● PROBLEM REQUIREMENTS:
Take the material below and output exactly the run of lines from the one containing "lane := lane" down to the one containing "def State.finishEng (s", with both included.

● SUPPLIED ENTRIES:
=== Section Start ===

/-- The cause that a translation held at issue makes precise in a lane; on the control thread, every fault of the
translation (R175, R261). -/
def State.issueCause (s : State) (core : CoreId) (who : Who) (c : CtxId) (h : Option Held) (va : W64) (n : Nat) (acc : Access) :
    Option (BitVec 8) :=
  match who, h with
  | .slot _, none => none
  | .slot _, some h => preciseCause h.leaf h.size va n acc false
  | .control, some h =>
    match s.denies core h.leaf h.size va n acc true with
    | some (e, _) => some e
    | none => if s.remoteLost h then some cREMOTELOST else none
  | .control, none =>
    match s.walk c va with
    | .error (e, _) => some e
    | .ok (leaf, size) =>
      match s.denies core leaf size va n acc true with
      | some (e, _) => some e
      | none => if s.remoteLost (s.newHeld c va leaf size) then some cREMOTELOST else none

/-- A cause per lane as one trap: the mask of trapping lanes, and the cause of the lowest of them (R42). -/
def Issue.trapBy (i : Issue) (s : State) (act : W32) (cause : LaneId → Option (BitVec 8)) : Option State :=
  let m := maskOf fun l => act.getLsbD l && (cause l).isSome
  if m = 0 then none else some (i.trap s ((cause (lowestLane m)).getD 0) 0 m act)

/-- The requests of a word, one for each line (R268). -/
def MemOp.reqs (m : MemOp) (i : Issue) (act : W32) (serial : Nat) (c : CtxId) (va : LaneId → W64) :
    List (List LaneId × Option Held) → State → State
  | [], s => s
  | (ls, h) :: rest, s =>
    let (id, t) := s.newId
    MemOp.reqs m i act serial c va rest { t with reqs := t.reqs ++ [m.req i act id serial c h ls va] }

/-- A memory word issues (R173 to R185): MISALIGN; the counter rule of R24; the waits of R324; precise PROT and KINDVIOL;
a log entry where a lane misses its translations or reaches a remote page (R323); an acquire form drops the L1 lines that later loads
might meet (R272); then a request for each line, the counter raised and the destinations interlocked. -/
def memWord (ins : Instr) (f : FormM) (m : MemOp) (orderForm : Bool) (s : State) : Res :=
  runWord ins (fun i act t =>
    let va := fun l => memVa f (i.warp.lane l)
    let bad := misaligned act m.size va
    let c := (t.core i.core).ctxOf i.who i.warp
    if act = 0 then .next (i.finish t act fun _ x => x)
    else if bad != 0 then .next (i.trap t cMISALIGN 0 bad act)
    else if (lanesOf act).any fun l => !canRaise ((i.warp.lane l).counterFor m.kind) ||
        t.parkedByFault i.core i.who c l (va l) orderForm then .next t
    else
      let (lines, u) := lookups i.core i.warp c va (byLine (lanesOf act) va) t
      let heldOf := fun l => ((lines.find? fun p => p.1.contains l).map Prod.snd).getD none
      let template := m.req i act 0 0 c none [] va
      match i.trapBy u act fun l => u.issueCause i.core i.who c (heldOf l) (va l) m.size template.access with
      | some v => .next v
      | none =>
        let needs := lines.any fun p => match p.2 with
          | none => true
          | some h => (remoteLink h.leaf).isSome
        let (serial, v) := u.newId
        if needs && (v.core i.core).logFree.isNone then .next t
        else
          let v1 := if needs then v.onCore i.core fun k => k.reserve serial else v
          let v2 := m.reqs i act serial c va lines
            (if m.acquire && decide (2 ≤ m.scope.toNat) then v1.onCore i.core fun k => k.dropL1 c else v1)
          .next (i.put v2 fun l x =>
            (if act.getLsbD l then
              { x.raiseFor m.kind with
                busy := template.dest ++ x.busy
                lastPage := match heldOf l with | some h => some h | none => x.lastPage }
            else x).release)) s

=== Section End ===
=== Section Start ===

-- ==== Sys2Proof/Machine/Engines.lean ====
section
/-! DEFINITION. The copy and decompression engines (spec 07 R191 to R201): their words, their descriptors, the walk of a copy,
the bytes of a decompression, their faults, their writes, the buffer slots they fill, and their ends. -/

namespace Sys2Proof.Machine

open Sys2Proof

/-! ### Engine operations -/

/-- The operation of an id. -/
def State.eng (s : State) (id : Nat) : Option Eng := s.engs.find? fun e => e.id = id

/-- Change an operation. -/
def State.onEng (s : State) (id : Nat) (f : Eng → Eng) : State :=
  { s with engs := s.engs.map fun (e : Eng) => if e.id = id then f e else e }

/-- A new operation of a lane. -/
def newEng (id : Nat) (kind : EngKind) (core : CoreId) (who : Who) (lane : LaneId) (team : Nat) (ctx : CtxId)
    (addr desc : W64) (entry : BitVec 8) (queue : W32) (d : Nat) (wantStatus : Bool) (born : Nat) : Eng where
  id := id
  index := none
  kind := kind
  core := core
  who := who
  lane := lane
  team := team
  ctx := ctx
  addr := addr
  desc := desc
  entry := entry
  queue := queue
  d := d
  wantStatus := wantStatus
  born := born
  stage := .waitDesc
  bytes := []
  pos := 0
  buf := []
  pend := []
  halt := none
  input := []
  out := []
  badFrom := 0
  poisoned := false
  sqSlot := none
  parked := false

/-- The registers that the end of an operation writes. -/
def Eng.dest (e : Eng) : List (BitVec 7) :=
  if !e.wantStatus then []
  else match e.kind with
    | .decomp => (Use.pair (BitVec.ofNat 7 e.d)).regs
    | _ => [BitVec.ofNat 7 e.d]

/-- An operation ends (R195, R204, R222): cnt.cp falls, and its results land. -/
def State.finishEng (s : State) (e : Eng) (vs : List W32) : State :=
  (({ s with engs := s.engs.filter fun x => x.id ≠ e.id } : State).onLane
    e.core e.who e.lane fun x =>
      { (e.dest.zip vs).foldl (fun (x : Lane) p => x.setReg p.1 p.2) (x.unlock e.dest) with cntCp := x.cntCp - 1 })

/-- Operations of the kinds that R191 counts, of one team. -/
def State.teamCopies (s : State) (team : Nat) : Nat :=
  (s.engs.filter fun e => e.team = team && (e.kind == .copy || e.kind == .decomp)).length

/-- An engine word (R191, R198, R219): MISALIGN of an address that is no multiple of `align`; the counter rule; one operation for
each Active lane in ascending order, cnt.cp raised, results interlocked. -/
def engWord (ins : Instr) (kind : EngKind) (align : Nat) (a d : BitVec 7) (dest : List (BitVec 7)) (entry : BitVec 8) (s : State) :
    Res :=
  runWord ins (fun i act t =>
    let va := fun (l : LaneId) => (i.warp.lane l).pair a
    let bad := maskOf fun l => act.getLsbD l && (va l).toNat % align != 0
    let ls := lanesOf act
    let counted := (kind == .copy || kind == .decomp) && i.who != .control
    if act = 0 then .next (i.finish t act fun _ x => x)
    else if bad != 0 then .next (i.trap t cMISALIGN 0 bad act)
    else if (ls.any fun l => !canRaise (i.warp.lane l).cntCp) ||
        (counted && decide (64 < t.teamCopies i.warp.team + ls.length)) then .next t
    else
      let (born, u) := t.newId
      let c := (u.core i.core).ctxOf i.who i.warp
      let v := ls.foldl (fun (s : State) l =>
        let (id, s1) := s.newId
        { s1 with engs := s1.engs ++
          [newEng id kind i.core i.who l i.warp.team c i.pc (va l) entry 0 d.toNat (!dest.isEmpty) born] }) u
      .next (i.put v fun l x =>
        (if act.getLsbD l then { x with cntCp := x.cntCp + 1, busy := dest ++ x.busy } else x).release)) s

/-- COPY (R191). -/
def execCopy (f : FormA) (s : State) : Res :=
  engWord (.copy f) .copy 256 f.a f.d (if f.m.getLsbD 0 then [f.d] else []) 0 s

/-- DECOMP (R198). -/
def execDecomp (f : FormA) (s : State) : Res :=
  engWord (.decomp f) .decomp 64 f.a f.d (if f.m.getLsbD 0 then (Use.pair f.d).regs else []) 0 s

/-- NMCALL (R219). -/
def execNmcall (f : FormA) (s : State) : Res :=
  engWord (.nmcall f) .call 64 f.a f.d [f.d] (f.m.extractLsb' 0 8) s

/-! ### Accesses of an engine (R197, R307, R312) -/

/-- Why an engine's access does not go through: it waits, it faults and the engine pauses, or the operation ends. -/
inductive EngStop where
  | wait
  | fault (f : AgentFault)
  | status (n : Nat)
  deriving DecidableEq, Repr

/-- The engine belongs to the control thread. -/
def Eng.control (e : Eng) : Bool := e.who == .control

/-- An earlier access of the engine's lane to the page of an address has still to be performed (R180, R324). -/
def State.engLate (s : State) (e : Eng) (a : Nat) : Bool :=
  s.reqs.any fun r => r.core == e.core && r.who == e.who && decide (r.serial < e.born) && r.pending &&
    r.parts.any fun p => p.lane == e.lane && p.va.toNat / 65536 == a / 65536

=== Section End ===

● TASK SOLUTION:
  lane := lane
  team := team
  ctx := ctx
  addr := addr
  desc := desc
  entry := entry
  queue := queue
  d := d
  wantStatus := wantStatus
  born := born
  stage := .waitDesc
  bytes := []
  pos := 0
  buf := []
  pend := []
  halt := none
  input := []
  out := []
  badFrom := 0
  poisoned := false
  sqSlot := none
  parked := false

/-- The registers that the end of an operation writes. -/
def Eng.dest (e : Eng) : List (BitVec 7) :=
  if !e.wantStatus then []
  else match e.kind with
    | .decomp => (Use.pair (BitVec.ofNat 7 e.d)).regs
    | _ => [BitVec.ofNat 7 e.d]

/-- An operation ends (R195, R204, R222): cnt.cp falls, and its results land. -/
def State.finishEng (s : State) (e : Eng) (vs : List W32) : State :=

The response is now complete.